Task prompt:
Within the entries below, find the portion that opens with the line containing "-- ==== Sys2Proof/Tests/Slice0.lean" and closes with the line containing "none => false". Retype that portion exactly and only.
+++
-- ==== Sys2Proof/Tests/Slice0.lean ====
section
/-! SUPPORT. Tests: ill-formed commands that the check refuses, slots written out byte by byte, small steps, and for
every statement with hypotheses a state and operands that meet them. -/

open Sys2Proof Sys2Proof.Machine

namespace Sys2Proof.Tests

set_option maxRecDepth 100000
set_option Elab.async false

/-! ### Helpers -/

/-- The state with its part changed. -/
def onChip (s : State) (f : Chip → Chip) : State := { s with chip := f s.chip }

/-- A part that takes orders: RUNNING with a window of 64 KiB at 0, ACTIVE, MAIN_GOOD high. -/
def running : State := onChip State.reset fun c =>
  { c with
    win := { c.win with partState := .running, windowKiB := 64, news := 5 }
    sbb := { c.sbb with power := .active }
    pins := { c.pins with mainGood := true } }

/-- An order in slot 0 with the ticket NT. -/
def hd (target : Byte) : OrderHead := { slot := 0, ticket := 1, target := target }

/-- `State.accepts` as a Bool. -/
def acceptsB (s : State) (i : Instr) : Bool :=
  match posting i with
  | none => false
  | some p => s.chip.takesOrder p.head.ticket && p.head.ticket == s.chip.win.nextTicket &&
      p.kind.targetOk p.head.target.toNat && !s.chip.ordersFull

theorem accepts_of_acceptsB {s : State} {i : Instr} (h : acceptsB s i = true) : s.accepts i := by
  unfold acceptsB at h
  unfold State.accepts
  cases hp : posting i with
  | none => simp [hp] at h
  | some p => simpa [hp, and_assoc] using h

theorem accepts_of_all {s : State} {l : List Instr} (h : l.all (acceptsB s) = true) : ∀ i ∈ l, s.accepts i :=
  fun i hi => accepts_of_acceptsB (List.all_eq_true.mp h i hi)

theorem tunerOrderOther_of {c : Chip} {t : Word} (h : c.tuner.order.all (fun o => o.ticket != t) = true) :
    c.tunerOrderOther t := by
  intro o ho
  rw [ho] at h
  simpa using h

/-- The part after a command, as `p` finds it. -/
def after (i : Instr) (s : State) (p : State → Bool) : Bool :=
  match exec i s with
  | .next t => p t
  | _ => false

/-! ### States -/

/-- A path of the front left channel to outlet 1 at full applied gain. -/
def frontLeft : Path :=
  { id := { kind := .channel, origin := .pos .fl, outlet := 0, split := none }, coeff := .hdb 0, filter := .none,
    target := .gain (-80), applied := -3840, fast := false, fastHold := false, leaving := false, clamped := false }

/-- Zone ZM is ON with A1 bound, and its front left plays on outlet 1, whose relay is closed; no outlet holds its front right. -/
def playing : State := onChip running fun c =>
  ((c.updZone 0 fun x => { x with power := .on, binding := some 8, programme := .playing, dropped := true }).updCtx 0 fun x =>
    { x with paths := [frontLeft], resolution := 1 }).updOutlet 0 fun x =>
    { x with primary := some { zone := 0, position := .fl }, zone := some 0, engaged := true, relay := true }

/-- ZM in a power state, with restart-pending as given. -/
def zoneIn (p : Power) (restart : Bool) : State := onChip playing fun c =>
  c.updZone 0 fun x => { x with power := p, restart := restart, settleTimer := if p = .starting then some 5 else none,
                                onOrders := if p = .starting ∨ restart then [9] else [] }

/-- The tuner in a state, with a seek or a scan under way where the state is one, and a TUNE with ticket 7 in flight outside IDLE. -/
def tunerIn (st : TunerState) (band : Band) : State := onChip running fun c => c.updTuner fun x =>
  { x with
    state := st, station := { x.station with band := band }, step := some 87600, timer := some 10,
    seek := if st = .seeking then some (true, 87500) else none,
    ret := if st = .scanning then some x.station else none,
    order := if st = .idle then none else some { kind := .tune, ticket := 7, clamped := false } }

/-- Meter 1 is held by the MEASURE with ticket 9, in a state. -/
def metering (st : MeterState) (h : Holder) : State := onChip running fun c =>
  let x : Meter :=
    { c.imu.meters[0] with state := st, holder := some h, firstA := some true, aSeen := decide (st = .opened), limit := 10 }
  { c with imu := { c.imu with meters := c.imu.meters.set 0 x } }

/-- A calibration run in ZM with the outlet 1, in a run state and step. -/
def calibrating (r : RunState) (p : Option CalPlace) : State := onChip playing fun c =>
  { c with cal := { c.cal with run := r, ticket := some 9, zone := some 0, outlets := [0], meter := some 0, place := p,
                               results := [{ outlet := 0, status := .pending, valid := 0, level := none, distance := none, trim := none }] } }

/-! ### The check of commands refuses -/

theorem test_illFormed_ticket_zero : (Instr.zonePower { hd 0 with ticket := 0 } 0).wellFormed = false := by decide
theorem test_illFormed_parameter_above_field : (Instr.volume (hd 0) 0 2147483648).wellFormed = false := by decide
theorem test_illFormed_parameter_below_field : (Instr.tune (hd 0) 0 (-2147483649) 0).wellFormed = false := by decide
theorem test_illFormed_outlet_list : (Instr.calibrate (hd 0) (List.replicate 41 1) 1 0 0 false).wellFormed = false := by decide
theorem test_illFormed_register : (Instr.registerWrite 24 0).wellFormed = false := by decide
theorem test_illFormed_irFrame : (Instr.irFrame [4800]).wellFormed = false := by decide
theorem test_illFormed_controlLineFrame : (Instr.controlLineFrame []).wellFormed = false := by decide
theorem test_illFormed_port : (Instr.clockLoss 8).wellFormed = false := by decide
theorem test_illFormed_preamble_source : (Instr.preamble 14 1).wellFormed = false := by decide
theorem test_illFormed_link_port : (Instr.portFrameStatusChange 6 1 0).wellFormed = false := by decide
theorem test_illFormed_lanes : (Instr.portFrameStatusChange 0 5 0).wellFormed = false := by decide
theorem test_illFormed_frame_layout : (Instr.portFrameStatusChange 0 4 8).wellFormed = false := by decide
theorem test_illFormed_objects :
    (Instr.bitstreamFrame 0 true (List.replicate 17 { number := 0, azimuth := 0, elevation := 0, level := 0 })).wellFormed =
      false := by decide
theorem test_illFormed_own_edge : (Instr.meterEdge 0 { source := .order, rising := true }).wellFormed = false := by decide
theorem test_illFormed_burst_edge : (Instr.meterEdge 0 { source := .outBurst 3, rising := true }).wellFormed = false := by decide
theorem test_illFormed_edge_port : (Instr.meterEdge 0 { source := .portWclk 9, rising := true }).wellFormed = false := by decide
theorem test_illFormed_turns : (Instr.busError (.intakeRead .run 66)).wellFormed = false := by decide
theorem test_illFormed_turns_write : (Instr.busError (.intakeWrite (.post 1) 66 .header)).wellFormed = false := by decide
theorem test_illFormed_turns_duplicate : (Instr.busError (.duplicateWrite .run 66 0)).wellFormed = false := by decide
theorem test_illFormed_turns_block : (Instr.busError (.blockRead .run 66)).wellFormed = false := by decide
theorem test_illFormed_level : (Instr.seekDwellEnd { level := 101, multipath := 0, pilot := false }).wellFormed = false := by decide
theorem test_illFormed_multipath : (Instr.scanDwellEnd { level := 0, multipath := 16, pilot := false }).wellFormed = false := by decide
+++
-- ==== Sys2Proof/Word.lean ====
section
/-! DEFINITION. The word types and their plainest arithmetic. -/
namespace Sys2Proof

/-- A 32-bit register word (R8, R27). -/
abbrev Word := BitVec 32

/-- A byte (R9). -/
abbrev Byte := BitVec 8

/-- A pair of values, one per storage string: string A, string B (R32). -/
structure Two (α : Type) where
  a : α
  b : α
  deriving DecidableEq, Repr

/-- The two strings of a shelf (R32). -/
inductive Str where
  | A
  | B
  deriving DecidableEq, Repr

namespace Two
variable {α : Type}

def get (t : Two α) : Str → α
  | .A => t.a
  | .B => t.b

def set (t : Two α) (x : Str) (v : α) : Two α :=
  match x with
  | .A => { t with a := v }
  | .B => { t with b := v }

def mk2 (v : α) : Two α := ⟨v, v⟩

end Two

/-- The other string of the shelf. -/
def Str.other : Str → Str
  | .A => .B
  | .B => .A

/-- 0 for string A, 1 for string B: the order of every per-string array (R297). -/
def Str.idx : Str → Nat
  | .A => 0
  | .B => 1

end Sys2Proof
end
+++
Answer to this problem:
-- ==== Sys2Proof/Tests/Slice0.lean ====
section
/-! SUPPORT. Tests: ill-formed commands that the check refuses, slots written out byte by byte, small steps, and for
every statement with hypotheses a state and operands that meet them. -/

open Sys2Proof Sys2Proof.Machine

namespace Sys2Proof.Tests

set_option maxRecDepth 100000
set_option Elab.async false

/-! ### Helpers -/

/-- The state with its part changed. -/
def onChip (s : State) (f : Chip → Chip) : State := { s with chip := f s.chip }

/-- A part that takes orders: RUNNING with a window of 64 KiB at 0, ACTIVE, MAIN_GOOD high. -/
def running : State := onChip State.reset fun c =>
  { c with
    win := { c.win with partState := .running, windowKiB := 64, news := 5 }
    sbb := { c.sbb with power := .active }
    pins := { c.pins with mainGood := true } }

/-- An order in slot 0 with the ticket NT. -/
def hd (target : Byte) : OrderHead := { slot := 0, ticket := 1, target := target }

/-- `State.accepts` as a Bool. -/
def acceptsB (s : State) (i : Instr) : Bool :=
  match posting i with
  | none => false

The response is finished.